═════ Data shown ═════

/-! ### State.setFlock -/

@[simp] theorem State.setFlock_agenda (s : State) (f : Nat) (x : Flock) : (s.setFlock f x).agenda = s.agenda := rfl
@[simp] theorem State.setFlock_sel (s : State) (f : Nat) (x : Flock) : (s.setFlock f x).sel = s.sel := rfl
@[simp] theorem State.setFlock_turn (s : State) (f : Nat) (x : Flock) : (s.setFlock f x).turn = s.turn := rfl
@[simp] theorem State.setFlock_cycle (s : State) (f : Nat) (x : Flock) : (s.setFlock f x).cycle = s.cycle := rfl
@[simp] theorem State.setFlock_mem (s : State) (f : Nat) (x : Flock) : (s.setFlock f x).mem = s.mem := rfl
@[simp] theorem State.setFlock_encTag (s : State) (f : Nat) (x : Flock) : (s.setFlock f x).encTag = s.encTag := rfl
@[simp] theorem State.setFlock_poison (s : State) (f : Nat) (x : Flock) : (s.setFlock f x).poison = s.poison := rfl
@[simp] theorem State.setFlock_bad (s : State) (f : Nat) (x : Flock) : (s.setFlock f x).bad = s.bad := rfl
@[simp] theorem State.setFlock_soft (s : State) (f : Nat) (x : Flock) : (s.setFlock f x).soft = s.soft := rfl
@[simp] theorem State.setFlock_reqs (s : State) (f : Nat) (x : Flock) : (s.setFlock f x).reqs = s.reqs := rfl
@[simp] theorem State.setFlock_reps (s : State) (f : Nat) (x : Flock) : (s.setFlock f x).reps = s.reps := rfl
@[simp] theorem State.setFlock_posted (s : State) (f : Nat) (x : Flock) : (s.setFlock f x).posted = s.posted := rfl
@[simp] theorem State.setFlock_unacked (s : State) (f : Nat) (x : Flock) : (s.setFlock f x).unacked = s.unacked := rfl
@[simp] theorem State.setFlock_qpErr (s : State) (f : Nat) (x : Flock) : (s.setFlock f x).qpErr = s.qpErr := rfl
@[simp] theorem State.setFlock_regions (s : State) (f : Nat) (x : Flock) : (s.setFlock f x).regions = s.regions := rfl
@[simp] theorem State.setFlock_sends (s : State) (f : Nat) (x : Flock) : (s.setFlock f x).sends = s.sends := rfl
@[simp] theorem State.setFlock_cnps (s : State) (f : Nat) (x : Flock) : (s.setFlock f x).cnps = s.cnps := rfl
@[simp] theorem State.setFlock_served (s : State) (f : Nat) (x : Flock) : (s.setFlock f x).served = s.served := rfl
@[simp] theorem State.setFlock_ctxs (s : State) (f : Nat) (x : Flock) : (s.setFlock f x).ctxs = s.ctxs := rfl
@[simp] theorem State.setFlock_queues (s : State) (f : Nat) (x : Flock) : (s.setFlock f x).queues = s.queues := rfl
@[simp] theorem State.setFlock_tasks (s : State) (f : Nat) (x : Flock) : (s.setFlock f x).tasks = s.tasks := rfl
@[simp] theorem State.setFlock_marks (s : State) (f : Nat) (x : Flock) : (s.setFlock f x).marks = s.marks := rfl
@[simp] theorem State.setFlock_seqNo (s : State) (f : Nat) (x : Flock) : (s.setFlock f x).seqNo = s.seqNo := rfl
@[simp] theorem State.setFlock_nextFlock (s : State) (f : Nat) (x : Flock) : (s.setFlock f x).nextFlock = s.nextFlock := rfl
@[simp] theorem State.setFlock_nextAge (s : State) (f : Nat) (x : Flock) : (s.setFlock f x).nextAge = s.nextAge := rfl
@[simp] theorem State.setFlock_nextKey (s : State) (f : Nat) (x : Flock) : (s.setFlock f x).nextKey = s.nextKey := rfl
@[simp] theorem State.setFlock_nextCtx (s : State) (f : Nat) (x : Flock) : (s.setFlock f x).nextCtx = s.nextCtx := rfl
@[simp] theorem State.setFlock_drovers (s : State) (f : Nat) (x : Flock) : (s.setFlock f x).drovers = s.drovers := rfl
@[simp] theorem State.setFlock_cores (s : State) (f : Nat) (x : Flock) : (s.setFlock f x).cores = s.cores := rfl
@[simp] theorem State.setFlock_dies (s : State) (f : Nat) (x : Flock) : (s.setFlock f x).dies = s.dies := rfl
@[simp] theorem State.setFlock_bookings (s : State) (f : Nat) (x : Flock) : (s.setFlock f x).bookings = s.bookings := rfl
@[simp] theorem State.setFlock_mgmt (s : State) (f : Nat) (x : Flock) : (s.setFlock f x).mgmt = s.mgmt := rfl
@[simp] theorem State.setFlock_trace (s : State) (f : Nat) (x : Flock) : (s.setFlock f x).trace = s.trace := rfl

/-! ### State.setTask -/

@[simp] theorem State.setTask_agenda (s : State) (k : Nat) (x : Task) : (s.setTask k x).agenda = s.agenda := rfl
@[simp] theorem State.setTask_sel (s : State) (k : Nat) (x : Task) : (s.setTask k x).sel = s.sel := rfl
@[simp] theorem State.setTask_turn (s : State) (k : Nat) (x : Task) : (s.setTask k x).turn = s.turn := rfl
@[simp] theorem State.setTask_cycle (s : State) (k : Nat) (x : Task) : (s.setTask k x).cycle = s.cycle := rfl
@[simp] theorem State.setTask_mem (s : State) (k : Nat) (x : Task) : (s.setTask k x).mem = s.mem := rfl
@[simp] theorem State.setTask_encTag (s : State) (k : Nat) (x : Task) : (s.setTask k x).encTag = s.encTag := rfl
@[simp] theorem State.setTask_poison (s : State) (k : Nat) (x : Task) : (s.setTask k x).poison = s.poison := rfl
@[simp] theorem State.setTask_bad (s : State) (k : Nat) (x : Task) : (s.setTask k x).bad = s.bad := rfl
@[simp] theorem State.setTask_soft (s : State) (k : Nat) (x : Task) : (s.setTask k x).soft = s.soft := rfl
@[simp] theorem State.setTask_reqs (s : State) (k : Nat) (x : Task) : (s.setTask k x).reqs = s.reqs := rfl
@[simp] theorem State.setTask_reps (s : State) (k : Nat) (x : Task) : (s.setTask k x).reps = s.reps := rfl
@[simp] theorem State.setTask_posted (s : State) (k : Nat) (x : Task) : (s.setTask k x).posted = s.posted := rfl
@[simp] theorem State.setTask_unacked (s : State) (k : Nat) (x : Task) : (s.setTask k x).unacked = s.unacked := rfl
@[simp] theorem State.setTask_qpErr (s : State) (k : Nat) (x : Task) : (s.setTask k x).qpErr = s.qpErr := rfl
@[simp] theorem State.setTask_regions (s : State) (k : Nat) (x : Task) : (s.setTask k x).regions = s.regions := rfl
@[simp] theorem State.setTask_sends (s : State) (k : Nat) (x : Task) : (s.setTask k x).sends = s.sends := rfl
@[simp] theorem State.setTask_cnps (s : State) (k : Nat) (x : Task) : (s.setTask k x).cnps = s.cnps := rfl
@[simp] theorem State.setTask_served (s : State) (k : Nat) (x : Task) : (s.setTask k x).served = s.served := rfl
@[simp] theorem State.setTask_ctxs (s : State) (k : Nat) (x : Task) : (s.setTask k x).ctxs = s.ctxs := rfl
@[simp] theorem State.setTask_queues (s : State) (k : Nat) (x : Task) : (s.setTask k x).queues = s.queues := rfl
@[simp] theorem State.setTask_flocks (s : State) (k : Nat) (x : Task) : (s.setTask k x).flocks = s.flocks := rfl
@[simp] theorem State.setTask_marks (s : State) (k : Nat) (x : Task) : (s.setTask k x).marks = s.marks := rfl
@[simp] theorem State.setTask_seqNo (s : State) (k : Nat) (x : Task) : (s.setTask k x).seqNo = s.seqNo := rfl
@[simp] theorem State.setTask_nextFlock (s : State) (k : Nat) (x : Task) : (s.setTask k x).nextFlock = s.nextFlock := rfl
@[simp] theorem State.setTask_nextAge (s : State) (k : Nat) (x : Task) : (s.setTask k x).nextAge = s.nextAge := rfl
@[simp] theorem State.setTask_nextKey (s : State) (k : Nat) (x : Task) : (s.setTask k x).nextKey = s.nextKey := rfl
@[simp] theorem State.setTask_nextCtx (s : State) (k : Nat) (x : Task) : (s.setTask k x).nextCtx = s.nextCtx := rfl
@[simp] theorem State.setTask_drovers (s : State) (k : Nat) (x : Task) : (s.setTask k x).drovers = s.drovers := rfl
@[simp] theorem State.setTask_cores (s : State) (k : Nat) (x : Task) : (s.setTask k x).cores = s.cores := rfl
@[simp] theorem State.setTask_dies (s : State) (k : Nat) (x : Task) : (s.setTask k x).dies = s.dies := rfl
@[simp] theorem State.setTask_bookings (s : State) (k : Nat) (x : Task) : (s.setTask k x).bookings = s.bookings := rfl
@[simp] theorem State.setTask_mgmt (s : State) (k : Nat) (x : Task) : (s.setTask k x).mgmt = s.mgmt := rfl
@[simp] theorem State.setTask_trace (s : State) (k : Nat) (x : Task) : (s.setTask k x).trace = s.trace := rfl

═════

Exercise aim: Of the lines above, retype only those from the line containing "f x).nextCtx = s.nextCtx := rfl" through the line containing "f x).drovers = s.drovers := rfl", including both, exactly.

Exercise output:
@[simp] theorem State.setFlock_nextCtx (s : State) (f : Nat) (x : Flock) : (s.setFlock f x).nextCtx = s.nextCtx := rfl
@[simp] theorem State.setFlock_drovers (s : State) (f : Nat) (x : Flock) : (s.setFlock f x).drovers = s.drovers := rfl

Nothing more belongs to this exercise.